I wonder if it will be possible to use a mixed approach as a way to lower the bottleneck on GPUs in laptops. Today, most laptops have the bottleneck on the GPU, while there is tons of CPU power to give and waste. If part of the rendering could be done on the wasted CPU power, we could see significant FPS gain on lower end GPU cards.
From what I read about Larrabee, it was made for laptops that can't afford (price, space, energy consumption) to have a strong GPU card.
But anyway, the tendency now is for games to use a lot more of CPU power because of physics effects (anyone played GTA4 on a dual-core CPU? the FPS gain to go quad-core is absurd).

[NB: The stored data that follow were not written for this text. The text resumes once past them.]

-- ==== Sys2Proof/Laws/State.lean ====
section
/-! SUPPORT. One lemma for each field under each named update of the state, and the spec lemmas of the CPU register
operations. -/

namespace Sys2Proof.Machine

namespace State

/-! ### `onCpu` -/

@[simp] theorem onCpu_cpu (s : State) (g : Cpu → Cpu) : (s.onCpu g).cpu = g s.cpu := rfl
@[simp] theorem onCpu_irq (s : State) (g : Cpu → Cpu) : (s.onCpu g).irq = s.irq := rfl
@[simp] theorem onCpu_timer (s : State) (g : Cpu → Cpu) : (s.onCpu g).timer = s.timer := rfl
@[simp] theorem onCpu_joypad (s : State) (g : Cpu → Cpu) : (s.onCpu g).joypad = s.joypad := rfl
@[simp] theorem onCpu_serial (s : State) (g : Cpu → Cpu) : (s.onCpu g).serial = s.serial := rfl
@[simp] theorem onCpu_mem (s : State) (g : Cpu → Cpu) : (s.onCpu g).mem = s.mem := rfl
@[simp] theorem onCpu_ppu (s : State) (g : Cpu → Cpu) : (s.onCpu g).ppu = s.ppu := rfl
@[simp] theorem onCpu_hdma (s : State) (g : Cpu → Cpu) : (s.onCpu g).hdma = s.hdma := rfl
@[simp] theorem onCpu_mbc (s : State) (g : Cpu → Cpu) : (s.onCpu g).mbc = s.mbc := rfl
@[simp] theorem onCpu_cart (s : State) (g : Cpu → Cpu) : (s.onCpu g).cart = s.cart := rfl
@[simp] theorem onCpu_config (s : State) (g : Cpu → Cpu) : (s.onCpu g).config = s.config := rfl
@[simp] theorem onCpu_carryCycles (s : State) (g : Cpu → Cpu) : (s.onCpu g).carryCycles = s.carryCycles := rfl
@[simp] theorem onCpu_cycles (s : State) (g : Cpu → Cpu) : (s.onCpu g).cycles = s.cycles := rfl

/-! ### `report` -/

@[simp] theorem report_cpu (s : State) (n : Nat) : (s.report n).cpu = s.cpu := rfl
@[simp] theorem report_irq (s : State) (n : Nat) : (s.report n).irq = s.irq := rfl
@[simp] theorem report_timer (s : State) (n : Nat) : (s.report n).timer = s.timer := rfl
@[simp] theorem report_joypad (s : State) (n : Nat) : (s.report n).joypad = s.joypad := rfl
@[simp] theorem report_serial (s : State) (n : Nat) : (s.report n).serial = s.serial := rfl
@[simp] theorem report_mem (s : State) (n : Nat) : (s.report n).mem = s.mem := rfl
@[simp] theorem report_ppu (s : State) (n : Nat) : (s.report n).ppu = s.ppu := rfl
@[simp] theorem report_hdma (s : State) (n : Nat) : (s.report n).hdma = s.hdma := rfl
@[simp] theorem report_mbc (s : State) (n : Nat) : (s.report n).mbc = s.mbc := rfl
@[simp] theorem report_cart (s : State) (n : Nat) : (s.report n).cart = s.cart := rfl
@[simp] theorem report_config (s : State) (n : Nat) : (s.report n).config = s.config := rfl
@[simp] theorem report_carryCycles (s : State) (n : Nat) : (s.report n).carryCycles = s.carryCycles := rfl
@[simp] theorem report_cycles (s : State) (n : Nat) : (s.report n).cycles = n := rfl

/-! ### `raise` -/

@[simp] theorem raise_cpu (s : State) (k : Fin 5) : (s.raise k).cpu = s.cpu := rfl
@[simp] theorem raise_irq (s : State) (k : Fin 5) : (s.raise k).irq = { s.irq with flags := s.irq.flags ||| (1#5 <<< k.val) } := rfl
@[simp] theorem raise_timer (s : State) (k : Fin 5) : (s.raise k).timer = s.timer := rfl
@[simp] theorem raise_joypad (s : State) (k : Fin 5) : (s.raise k).joypad = s.joypad := rfl
@[simp] theorem raise_serial (s : State) (k : Fin 5) : (s.raise k).serial = s.serial := rfl
@[simp] theorem raise_mem (s : State) (k : Fin 5) : (s.raise k).mem = s.mem := rfl
@[simp] theorem raise_ppu (s : State) (k : Fin 5) : (s.raise k).ppu = s.ppu := rfl
@[simp] theorem raise_hdma (s : State) (k : Fin 5) : (s.raise k).hdma = s.hdma := rfl
@[simp] theorem raise_mbc (s : State) (k : Fin 5) : (s.raise k).mbc = s.mbc := rfl
@[simp] theorem raise_cart (s : State) (k : Fin 5) : (s.raise k).cart = s.cart := rfl
@[simp] theorem raise_config (s : State) (k : Fin 5) : (s.raise k).config = s.config := rfl
@[simp] theorem raise_carryCycles (s : State) (k : Fin 5) : (s.raise k).carryCycles = s.carryCycles := rfl
@[simp] theorem raise_cycles (s : State) (k : Fin 5) : (s.raise k).cycles = s.cycles := rfl

/-! ### `setOam` -/

@[simp] theorem setOam_cpu (s : State) (i : Nat) (v : Byte) : (s.setOam i v).cpu = s.cpu := rfl
@[simp] theorem setOam_irq (s : State) (i : Nat) (v : Byte) : (s.setOam i v).irq = s.irq := rfl
@[simp] theorem setOam_timer (s : State) (i : Nat) (v : Byte) : (s.setOam i v).timer = s.timer := rfl
@[simp] theorem setOam_joypad (s : State) (i : Nat) (v : Byte) : (s.setOam i v).joypad = s.joypad := rfl
@[simp] theorem setOam_serial (s : State) (i : Nat) (v : Byte) : (s.setOam i v).serial = s.serial := rfl
@[simp] theorem setOam_mem (s : State) (i : Nat) (v : Byte) : (s.setOam i v).mem = { s.mem with oam := s.mem.oam.write i v } := rfl
@[simp] theorem setOam_ppu (s : State) (i : Nat) (v : Byte) : (s.setOam i v).ppu = s.ppu := rfl
@[simp] theorem setOam_hdma (s : State) (i : Nat) (v : Byte) : (s.setOam i v).hdma = s.hdma := rfl
@[simp] theorem setOam_mbc (s : State) (i : Nat) (v : Byte) : (s.setOam i v).mbc = s.mbc := rfl
@[simp] theorem setOam_cart (s : State) (i : Nat) (v : Byte) : (s.setOam i v).cart = s.cart := rfl
@[simp] theorem setOam_config (s : State) (i : Nat) (v : Byte) : (s.setOam i v).config = s.config := rfl
@[simp] theorem setOam_carryCycles (s : State) (i : Nat) (v : Byte) : (s.setOam i v).carryCycles = s.carryCycles := rfl
@[simp] theorem setOam_cycles (s : State) (i : Nat) (v : Byte) : (s.setOam i v).cycles = s.cycles := rfl

/-! ### `setVram` -/

@[simp] theorem setVram_cpu (s : State) (i : Nat) (v : Byte) : (s.setVram i v).cpu = s.cpu := rfl
@[simp] theorem setVram_irq (s : State) (i : Nat) (v : Byte) : (s.setVram i v).irq = s.irq := rfl
@[simp] theorem setVram_timer (s : State) (i : Nat) (v : Byte) : (s.setVram i v).timer = s.timer := rfl
@[simp] theorem setVram_joypad (s : State) (i : Nat) (v : Byte) : (s.setVram i v).joypad = s.joypad := rfl
@[simp] theorem setVram_serial (s : State) (i : Nat) (v : Byte) : (s.setVram i v).serial = s.serial := rfl
@[simp] theorem setVram_mem (s : State) (i : Nat) (v : Byte) : (s.setVram i v).mem = { s.mem with vram := s.mem.vram.write i v } := rfl
@[simp] theorem setVram_ppu (s : State) (i : Nat) (v : Byte) : (s.setVram i v).ppu = s.ppu := rfl
@[simp] theorem setVram_hdma (s : State) (i : Nat) (v : Byte) : (s.setVram i v).hdma = s.hdma := rfl
@[simp] theorem setVram_mbc (s : State) (i : Nat) (v : Byte) : (s.setVram i v).mbc = s.mbc := rfl
@[simp] theorem setVram_cart (s : State) (i : Nat) (v : Byte) : (s.setVram i v).cart = s.cart := rfl
@[simp] theorem setVram_config (s : State) (i : Nat) (v : Byte) : (s.setVram i v).config = s.config := rfl
@[simp] theorem setVram_carryCycles (s : State) (i : Nat) (v : Byte) : (s.setVram i v).carryCycles = s.carryCycles := rfl
@[simp] theorem setVram_cycles (s : State) (i : Nat) (v : Byte) : (s.setVram i v).cycles = s.cycles := rfl

/-! ### Reading depends on no CPU register -/

@[simp] theorem read_onCpu (s : State) (g : Cpu → Cpu) (a : Word) : (s.onCpu g).read a = s.read a := rfl

@[simp] theorem read_report (s : State) (n : Nat) (a : Word) : (s.report n).read a = s.read a := rfl

@[simp] theorem route_onCpu (s : State) (g : Cpu → Cpu) (a : Word) : (s.onCpu g).route a = s.route a := rfl

@[simp] theorem route_report (s : State) (n : Nat) (a : Word) : (s.report n).route a = s.route a := rfl

@[simp] theorem read16_onCpu (s : State) (g : Cpu → Cpu) (a : Word) : (s.onCpu g).read16 a = s.read16 a := rfl

@[simp] theorem onCpu_onCpu (s : State) (g h : Cpu → Cpu) : (s.onCpu g).onCpu h = s.onCpu (h ∘ g) := rfl

@[simp] theorem popSp_cpu (s : State) : s.popSp.cpu = { s.cpu with sp := s.cpu.sp + 2#16 } := rfl

@[simp] theorem jump_cpu (s : State) (a : Word) : (s.jump a).cpu = { s.cpu with pc := a } := rfl

@[simp] theorem withF_cpu (s : State) (f : Byte) : (s.withF f).cpu = { s.cpu with f := f } := rfl

end State

/-! ### Words and register pairs -/

@[simp] theorem ofBytes_hi_lo (w : Word) : Word.ofBytes w.hi w.lo = w := by
  apply BitVec.eq_of_toNat_eq
  simp only [Word.ofBytes, Word.hi, Word.lo, BitVec.toNat_append, BitVec.extractLsb'_toNat, Nat.shiftRight_zero]
  rw [← Nat.shiftLeft_add_eq_or_of_lt (by omega), Nat.shiftLeft_eq, Nat.shiftRight_eq_div_pow]
  have := w.isLt
  omega

@[simp] theorem ofBytes_lo (h l : Byte) : (Word.ofBytes h l).lo = l := by
  apply BitVec.eq_of_toNat_eq
  simp only [Word.ofBytes, Word.lo, BitVec.toNat_append, BitVec.extractLsb'_toNat, Nat.shiftRight_zero]
  rw [← Nat.shiftLeft_add_eq_or_of_lt l.isLt, Nat.shiftLeft_eq]
  have := l.isLt
  omega

@[simp] theorem ofBytes_hi (h l : Byte) : (Word.ofBytes h l).hi = h := by
  apply BitVec.eq_of_toNat_eq
  simp only [Word.ofBytes, Word.hi, BitVec.toNat_append, BitVec.extractLsb'_toNat]
  rw [← Nat.shiftLeft_add_eq_or_of_lt l.isLt, Nat.shiftLeft_eq, Nat.shiftRight_eq_div_pow]
  have := l.isLt
  have := h.isLt
  omega

namespace Cpu

@[simp] theorem bc_setBC (c : Cpu) (v : Word) : (c.setBC v).bc = v := ofBytes_hi_lo v
@[simp] theorem de_setDE (c : Cpu) (v : Word) : (c.setDE v).de = v := ofBytes_hi_lo v
@[simp] theorem hl_setHL (c : Cpu) (v : Word) : (c.setHL v).hl = v := ofBytes_hi_lo v

/-- A pair reads back what was written to it. -/
@[simp] theorem getRp_setRp (c : Cpu) (p : Rp) (v : Word) : (c.setRp p v).getRp p = v := by
  cases p <;> simp [setRp, getRp]

/-- Writing one pair leaves the others. -/
theorem getRp_setRp_of_ne (c : Cpu) {p q : Rp} (v : Word) (h : q ≠ p) : (c.setRp p v).getRp q = c.getRp q := by
  cases p <;> cases q <;> first | rfl | exact absurd rfl h

end Cpu

/-! ### Results -/

@[simp] theorem done_eq (s : State) (n : Nat) : done s n = .next (s.report n) := rfl

@[simp] theorem mapNext_next (g : State → State) (s : State) : mapNext g (.next s) = .next (g s) := rfl

end Sys2Proof.Machine
end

Kudos @Niniane. Excellent points.
@Jeff Atwood, as far as this:
but I do believe that the Abrash and Sartain code represents *best possible* performance
I'm glad you're not a researcher! I bet you are too as they tend to have prove those kinds of statements. :)
It's all software, at one level or another.
A software implementation of something, as proof-of-concept to show that the performance of an only-software implementation of some graphics kernel can be upheld, is a terrific way to show -- to ourselves, as an industry -- what can be done with what toolset.
Sure, it's in assembler. (talk amongst yourselves)
But the concept is useful to us. It's like the person who has a homegrown, fast-fast-fast version of the BLAS (basic linear algebra routines) on which many math packages are built. It may not be for you, but it's important to know that it can be isolated and improved.
Is Pixomatic the same to DirectX as Mesa to OpenGL?
Joe Harris, about every year someone proclaims the death of Intel, and every time Intel proves them wrong. I'm not saying that they'll in business forever, but I think they proved that they can change architectures if needed and then put an x86 layer on top of it.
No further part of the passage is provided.